WHAT NEEDS TO BE DONE: Start at the first line of the listing below. Write out each line exactly, stopping after the one that contains "bank (R147). -/".

** SUPPLIED ENTRIES follows **

-- ==== Sys2Proof/Machine/Map.lean ====
section
/-! DEFINITION. The overlay index, the map cache with its walker and directory, occupancy and capacity. -/

namespace Sys2Proof.Machine

/-! ### Overlay index (R147 to R152) -/

/-- The set of a logical sector in its bank (R147). -/
def ovlSet (l : Nat) : Nat := Nat.xor (l % 16384) (l / 16384 % 16384)

/-- Home of a logical sector. -/
def homeOfSec (l : Nat) : Nat := homeOfPage (l / 16)

/-- The valid entries of the set of `l` in its bank. -/
def Dev.ovlWays (d : Dev) (l : Nat) : List (Nat × Ovl) :=
  d.overlay.filter (fun x => homeOfSec x.1 = homeOfSec l && ovlSet x.1 = ovlSet l)

/-- The valid entries of a bank. -/
def Dev.ovlCount (d : Dev) (h : Nat) : Nat := d.overlay.countP (fun x => homeOfSec x.1 = h)

/-- The overlay entries of a page. -/
def Dev.ovlPage (d : Dev) (pg : Nat) : List (Nat × Ovl) := d.overlay.filter (fun x => x.1 / 16 = pg)

/-- Raise PNT_ARB.FOLD on a Point, from SCRUB and then STREAM; by how much is a free value, within the bounds of R60 (R174).
(DESIGN CHOICE, log entry 24.) -/
def Dev.raiseFold (d : Dev) (n : Nat) : Dev :=
  let sc := d.f (PNT_ARB.SCRUB n)
  let st := d.f (PNT_ARB.STREAM n)
  let avail := (sc - 1) + (st - 1)
  if avail = 0 then d
  else
    let (v, d') := d.draw
    let k := 1 + v.toNat % avail
    let a := Nat.min k (sc - 1)
    let b := Nat.min (k - a) (st - 1)
    let d' := d'.modPt n (fun p => { p with arbSaved := some (d.reg (0x3180 + 8 * n)) })
    ((d'.setF (PNT_ARB.SCRUB n) (sc - a)).setF (PNT_ARB.STREAM n) (st - b)).setF (PNT_ARB.FOLD n) (d.f (PNT_ARB.FOLD n) + a + b)

/-- The weights of a Point as they stood before they were raised return (R174). (DESIGN CHOICE, log entry 24.) -/
def Dev.lowerFold (d : Dev) (n : Nat) : Dev :=
  match (d.pt n).arbSaved with
  | some v => (d.setReg (0x3180 + 8 * n) v).modPt n (fun p => { p with arbSaved := none })
  | none => d

/-- A bank is at OVL_MARK.HIGH: its fold tasks go ahead of others (R174). -/
def Dev.bankHigh (d : Dev) (h : Nat) : Bool := decide (16 * d.f OVL_MARK.HIGH ≤ d.ovlCount h)

/-- The fold weight of a bank's Point is raised while the bank holds OVL_MARK.HIGH entries, and until it falls below OVL_MARK.LOW (R174). -/
def Dev.foldMarks (d : Dev) (h : Nat) : Dev :=
  let n := d.serving h
  let rs := (d.pt n).raisers
  if d.bankHigh h && !rs.contains h then
    (let e := d.modPt n (fun p => { p with raisers := p.raisers ++ [h] })
     if rs.isEmpty then e.raiseFold n else e)
  else if decide (d.ovlCount h < 16 * d.f OVL_MARK.LOW) && rs.contains h then
    (let e := d.modPt n (fun p => { p with raisers := p.raisers.erase h })
     if rs.length = 1 then e.lowerFold n else e)
  else d

/-- Bring OVL_OCC[h] up to date, and the weights that follow it. -/
def Dev.ovlReg (d : Dev) (h : Nat) : Dev :=
  let n := d.ovlCount h
  ((d.setF (OVL_OCC.COUNT h) n).setF (OVL_OCC.PEAK h) (Nat.max n (d.f (OVL_OCC.PEAK h)))).foldMarks h

/-- The age of an entry in modulo-1,024 order from the current install count: the oldest has the greatest (Table 5.2). -/
def Dev.ovlAge (d : Dev) (h : Nat) (e : Ovl) : Nat := ((d.hm h).installs / 65536 + 1024 - e.epoch) % 1024

/-- The oldest of a list of overlay entries. -/
def Dev.ovlOldest (d : Dev) (h : Nat) (l : List (Nat × Ovl)) : Option (Nat × Ovl) :=
  l.foldl (fun acc x => match acc with | none => some x | some y => if d.ovlAge h y.2 < d.ovlAge h x.2 then some x else acc) none

/-! ### Map slots, directory, cache (R216 to R228) -/

/-- The map slot of copy `c` of a page (R216). -/
def Dev.mapSlot (d : Dev) (pg c : Nat) : Nat := if d.mTwin then 2 * (pg / 16 % 2 ^ 23) + c else pg / 16 % 2 ^ 23

/-- The set of a slot in its map-cache bank (R224). -/
def mapSet (s : Nat) : Nat := Nat.xor (s % 4096) (s / 4096 % 2048)

/-- A map entry that locates a page slot: MAPPED and PHYS, with the map-cache tag (Table 7.1). -/
def mapWord (page s : Nat) : Nat := 2 ^ 63 + page % 2 ^ 27 * 2 ^ 36 + s / 4096 % 2048 * 2 ^ 25
/-- MAPPED. -/
def mapMapped (e : Nat) : Bool := e.testBit 63
/-- PHYS: the physical page address of the slot. -/
def mapPhys (e : Nat) : Nat := bits e 36 27

/-- The way that holds a slot. -/
def Dev.mapWay (d : Dev) (h s : Nat) : Option MapWay := d.mapc.find? (fun w => w.home = h && w.slot = s)

/-- Bring MAP_CACHE[h].DIRTY up to date. -/
def Dev.mapReg (d : Dev) (h : Nat) : Dev := d.setF (MAP_CACHE.DIRTY h) (d.mapc.countP (fun w => w.home = h && w.dirty))

/-- Place an entry in the map cache with its tag (Table 7.1): replacing the slot's own way, else the least recently used clean way of a full set
(R224). A set without a clean way takes no fill. -/
def Dev.mapPut (d : Dev) (h s e : Nat) (dirty : Bool) : Dev :=
  let st := (d.hm h).stamp + 1
  let d := d.modHm h (fun x => { x with stamp := st })
  let w : MapWay := ⟨h, s, setBits e 25 11 (s / 4096 % 2048), dirty, st⟩
  let rest := d.mapc.filter (fun x => !(x.home = h && x.slot = s))
  let set := rest.filter (fun x => x.home = h && mapSet x.slot = mapSet s)
  if set.length < 16 then { d with mapc := rest ++ [w] }.mapReg h
  else
    match (set.filter (!·.dirty)).foldl (fun (acc : Option MapWay) x =>
        match acc with | none => some x | some y => if x.stamp < y.stamp then some x else acc) none with
    | some v => { d with mapc := rest.filter (· != v) ++ [w] }.mapReg h
    | none => d

/-- Dirty ways of the set of a slot. -/
def Dev.mapDirtyWays (d : Dev) (h s : Nat) : Nat :=
  d.mapc.countP (fun x => x.home = h && mapSet x.slot = mapSet s && x.dirty)

/-- Whether an install of a slot must wait for clean ways (R225). -/
def Dev.mapWaits (d : Dev) (h s : Nat) : Bool :=
  match d.mapWay h s with
  | some w => !w.dirty && decide (d.mapDirtyWays h s ≥ d.f MAP_CTL.DIRTY_MAX)
  | none => decide (d.mapDirtyWays h s ≥ d.f MAP_CTL.DIRTY_MAX)

/-- The directory entry of a slot's map page (R222). -/
def Dev.dirOf (d : Dev) (h s : Nat) : Option (Nat × Nat) := assocGet (16384 * h + s / 512) d.dir

/-- The map entry of a slot in a map page copy, from the bytes of its sector. -/
def Dev.mapOnMedia (d : Dev) (page s : Nat) : Option Nat :=
  (d.row (16 * page + s / 32 % 16)).map (fun x => bits x.data.toNat (64 * (s % 32)) 64)

/-- Where a page's copy lies now, by tables alone: map cache, else the first copy of its map page, else the second. -/
def Dev.mapPeek (d : Dev) (h s : Nat) : Nat :=
  match d.mapWay h s with
  | some w => w.entry
  | none =>
    match d.dirOf h s with
    | none => 0
    | some (a, b) =>
      match d.mapOnMedia a s with
      | some e => e
      | none => (d.mapOnMedia b s).getD 0

/-- The physical page address of copy `c` of a page, if it is mapped. -/
def Dev.pageAt (d : Dev) (pg c : Nat) : Option Nat :=
  let e := d.mapPeek (homeOfPage pg) (d.mapSlot pg c)
  if mapMapped e then some (mapPhys e) else none

/-- Whether a page holds any live sector: mapped or with a valid overlay entry. -/
def Dev.occupies (d : Dev) (pg : Nat) : Bool := (d.pageAt pg 0).isSome || !(d.ovlPage pg).isEmpty

/-! ### Capacity (R198 to R207) -/

/-- Sum of PCAP over the data-pool segments of a Point, except those lent (R199). -/
def Dev.pointCap (d : Dev) (n : Nat) : Nat :=
  if !d.live n then 0
  else
    let half := b2n ((d.pt n).failedCells.all (fun c => c ≥ 16)) + b2n ((d.pt n).failedCells.all (fun c => c < 16))
    (7424 - d.countListed n (fun sg _ => decide (256 ≤ sg % 8192))) * (480 * half) +
      ((d.listedSegs n).map (fun x => if x.2.pool = 0 && !x.2.berthLoan then d.pcap x.1 else 0)).foldr (· + ·) 0

/-- C of R199. -/
def Dev.capC (d : Dev) : Nat := ((List.range 16).map d.pointCap).foldr (· + ·) 0
/-- W of R199. -/
def Dev.capW (d : Dev) : Nat := 245760 * d.livePts.length
/-- S of R199: the spare in segments, rounded towards minus infinity. -/
def Dev.capS (d : Dev) : Int := ((d.capC : Int) - d.capW - 100663296) / 960
/-- F of R199: the free page slots, not below 0. -/
def Dev.capF (d : Dev) : Nat := d.capC - d.capW - d.occupied

/-- Move the capacity state (Table 6.5) with its record and ALERT_N; a move to a lower-numbered state is informational. -/
def Dev.capMove (d : Dev) (st code : Nat) (lower : Bool) : Dev :=
  let d := d.setF WLV_CAP.STATE st
  let d := d.post { code := code, level := 3 } (if lower then none else some 2)
  d.logBoth (if lower then 0 else 1) (.memModule code d.hostTime)

/-- Set every WLV_ALLOW[h] (R201). -/
def Dev.setAllow (d : Dev) (v : Nat) : Dev := (List.range 16).foldl (fun d h => d.setF (WLV_ALLOW.ALLOW h) v) d

/-- F has changed: WLV_FREE.FREE follows, and ANCHORED is entered or left (R199 to R201, Table 6.5). -/
def Dev.freeChanged (d : Dev) : Dev :=
  let f := d.capF
  let d := d.setF WLV_FREE.FREE f
  let st := d.f WLV_CAP.STATE
  if st != 3 && f < 262144 then (d.setAllow ((f - 131072) / 16)).capMove 3 0x064 false
  else if st = 3 && f ≥ 524288 then
    let s := toSigned 32 (d.f WLV_CAP.SPARE)
    let d := d.setAllow 0
    if s < 0 then (d.capMove 2 0x065 true).capMove 2 0x063 false
    else if s ≤ 196 then (d.capMove 1 0x065 true).capMove 1 0x062 false
    else d.capMove 0 0x065 true
  else d

/-- O changes by page slots taken or freed. -/
def Dev.occupy (d : Dev) (taken freed : Nat) : Dev := { d with occupied := d.occupied + taken - freed }.freeChanged

/-- Helm recomputes S from C and L, corrects F, and the state follows S (R199, Table 6.5). -/
def Dev.recomputeSpare (d : Dev) : Dev :=
  let s := d.capS
  let pct := if s < 0 then 0 else Nat.min 100 (100 * s.toNat / 9830)
  let sums := ((d.livePts.map (fun n => d.f (WLV_SUM.SUM n))).foldr (· + ·) 0, (d.livePts.map (fun n => d.f (WLV_SUM.COUNT n))).foldr (· + ·) 0)
  let life := if sums.2 = 0 || d.f PNT_RETIRE.LIMIT = 0 then 0 else Nat.min 100 (100 * sums.1 / sums.2 / d.f PNT_RETIRE.LIMIT)
  let oldLife := d.f WLV_CAP.LIFE_USED
  let d := ((d.setF WLV_CAP.SPARE (ofSigned 32 s)).setF WLV_CAP.SPARE_PCT pct).setF WLV_CAP.LIFE_USED life
  let d := if d.alertCfg.1.testBit 0 && oldLife < d.alertCfg.2.1 && d.alertCfg.2.1 ≤ life then d.logBoth 1 (.memModule 1 d.hostTime) else d
  let st := d.f WLV_CAP.STATE
  let d := if st = 3 then d
    else if s < 0 then (if st < 2 then d.capMove 2 0x063 false else d)
    else if s ≤ 196 then (if st = 0 then d.capMove 1 0x062 false else d)
    else d
  { d with capDue := false }.freeChanged

/-- Capacity or the live Points have changed: a recompute falls due (R199). -/
def Dev.capChanged (d : Dev) : Dev := { d with capDue := true }

/-- A home's allowance gains units while ANCHORED (R204, R206). -/
def Dev.allowGain (d : Dev) (h n : Nat) : Dev :=
  if d.f WLV_CAP.STATE = 3 then d.setF (WLV_ALLOW.ALLOW h) (satAdd 24 (d.f (WLV_ALLOW.ALLOW h)) n) else d

/-- Copies of a page that placement makes. -/
def Dev.copies (d : Dev) : Nat := if d.mTwin then 2 else 1

/-! ### Map pages (R221 to R223) -/

/-- The next whole page slot of the metadata open segment of a Point, within the row window of R164. -/
def Dev.metaPage (d : Dev) (n : Nat) : Option Nat :=
  match d.openGroup 3, d.openSeg 3 n with
  | some g, some sg =>
    if !(d.live n && d.linkUp n) then none
    else
      let from_ := ((d.pt n).metaNext + 15) / 16
      ((List.range (1024 - from_)).map (from_ + ·)).find? (fun r =>
        d.parityMember g r != some (n, sg % 8192) && !d.slotSkips sg r && !d.slotUsed sg r && !g.rowClosed r)
        |>.bind (fun r => if d.rowOpen g r then some (mkPsa sg (16 * r)) else none)
  | _, _ => none

/-- Program a whole page of kind 5 in the metadata open segment of a Point. (DEDUCED, log entry 37.) -/
def Dev.programMetaPage (d : Dev) (n : Nat) (secs : List SecData) : Option (Nat × Dev) :=
  match d.metaPage n with
  | none => none
  | some base =>
    let d := secs.zipIdx.foldl (fun d x => d.program (base + x.2) (physSector d (base + x.2) 5 x.1 .raw) 0) d
    some (base, (d.modPt n (fun p => { p with metaNext := psaSec base + 16 })).addLive base 16)

/-- The image of a map page: its current copy, overlaid with its dirty map-cache entries (R223). -/
def Dev.mapImage (d : Dev) (h mp : Nat) : List SecData :=
  let cur := d.dirOf h (512 * mp)
  (List.range 16).map (fun j =>
    let old := match cur with
      | some (a, b) => (match d.row (16 * a + j) with | some s => s.data.toNat | none => (match d.row (16 * b + j) with | some s => s.data.toNat | none => 0))
      | none => 0
    let ws := d.mapc.filter (fun w => w.home = h && w.slot / 512 = mp && w.slot % 512 / 32 = j && w.dirty)
    BitVec.ofNat 2048 (ws.foldl (fun m w => setBits m (64 * (w.slot % 32)) 64 (setBits w.entry 25 11 0)) old))

/-- Program a map page (R221, R223): both copies, the MAP_PAGE record, the directory entry; the entries taken become clean. None where no
Point can take a copy. (DEDUCED, log entry 23.) -/
def Dev.writeMap (d : Dev) (h mp : Nat) : Option Dev :=
  let img := d.mapImage h mp
  let p := d.serving h
  let partner := ([(p + 8) % 16, (p + 4) % 16, (p + 12) % 16].find? d.live).getD p
  match d.programMetaPage p img with
  | none => none
  | some (a, d1) =>
    match d1.programMetaPage partner img with
    | none => none
    | some (b, d1) =>
      let d1 := d1.record p (.mapPage h mp (a / 16) (b / 16))
      let d1 := { d1 with dir := assocSet (16384 * h + mp) (a / 16, b / 16) d1.dir, mapc := d1.mapc.map (fun (w : MapWay) => if w.home = h && w.slot / 512 = mp then { w with dirty := false } else w) }
      some (d1.mapReg h)

/-- Flush a map page that has dirty map-cache entries (R223). (DEDUCED, log entry 23.) -/
def Dev.flushMap (d : Dev) (h mp : Nat) : Dev :=
  if d.mapc.any (fun w => w.home = h && w.slot / 512 = mp && w.dirty) then (d.writeMap h mp).getD d else d

/-- Make room in a map-cache set that has no clean way left: its map pages are flushed (R225, R249). -/
def Dev.mapRoom (d : Dev) (h s : Nat) : Dev :=
  if (d.mapWay h s).isSome || d.mapDirtyWays h s < 16 then d
  else ((d.mapc.filter (fun w => w.home = h && mapSet w.slot = mapSet s)).map (fun w => w.slot / 512)).eraseDups.foldl (fun d mp => d.flushMap h mp) d

/-! ### Unmapping a page -/

/-- The sectors that an overlay entry no longer serves are dead. -/
def Dev.ovlDead (d : Dev) (e : Ovl) : Dev :=
  let d := d.subLive e.phys 1
  match e.twin with
  | some t => if e.shared then d else d.subLive t 1
  | none => d

/-- Drop a page's overlay entries; their sectors become dead (R152, R209). -/
def Dev.dropOverlay (d : Dev) (pg : Nat) : Dev :=
  let es := d.ovlPage pg
  let d := { d with overlay := d.overlay.filter (fun x => x.1 / 16 != pg) }
  let d := es.foldl (fun d x => d.ovlDead x.2) d
  if es.isEmpty then d else d.ovlReg (homeOfPage pg)

/-- Whether a standing seal holds a page slot as a sealed version (R287). -/
def Dev.sealedAt (d : Dev) (page : Nat) : Bool := d.seals.any (fun s => s.target = 0 && s.psas.contains (16 * page))

/-- Sectors of a page slot that hold live data: those relocated after a verify failure died at the install (R150). -/
def Dev.slotLive (d : Dev) (page : Nat) : Nat :=
  16 - (List.range 16).countP (fun j => match assocGet (16 * page + j) d.sectors with | some s => s.failed | none => false)

/-- A page copy stops being the current image: its sectors die, unless a seal keeps them as a further copy of its page
(R287). -/
def Dev.killPage (d : Dev) (page : Nat) : Dev :=
  if d.sealedAt page then { d with occupied := d.occupied + 1 }.freeChanged else d.subLive (16 * page) (d.slotLive page)

/-- Unmap a page: its map entries become unmapped, dirty, and its copies dead (R209, R380). Map pages are flushed where a set has no room for
a dirty entry. -/
def Dev.unmapPage (d : Dev) (pg : Nat) : Dev :=
  let h := homeOfPage pg
  (List.range d.copies).foldl (fun d c =>
    let s := d.mapSlot pg c
    match d.pageAt pg c with
    | some p => ((d.mapRoom h s).mapPut h s 0 true).killPage p
    | none => d) d

end Sys2Proof.Machine
end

** End of SUPPLIED ENTRIES **

EXERCISE RESULT:
-- ==== Sys2Proof/Machine/Map.lean ====
section
/-! DEFINITION. The overlay index, the map cache with its walker and directory, occupancy and capacity. -/

namespace Sys2Proof.Machine

/-! ### Overlay index (R147 to R152) -/

/-- The set of a logical sector in its bank (R147). -/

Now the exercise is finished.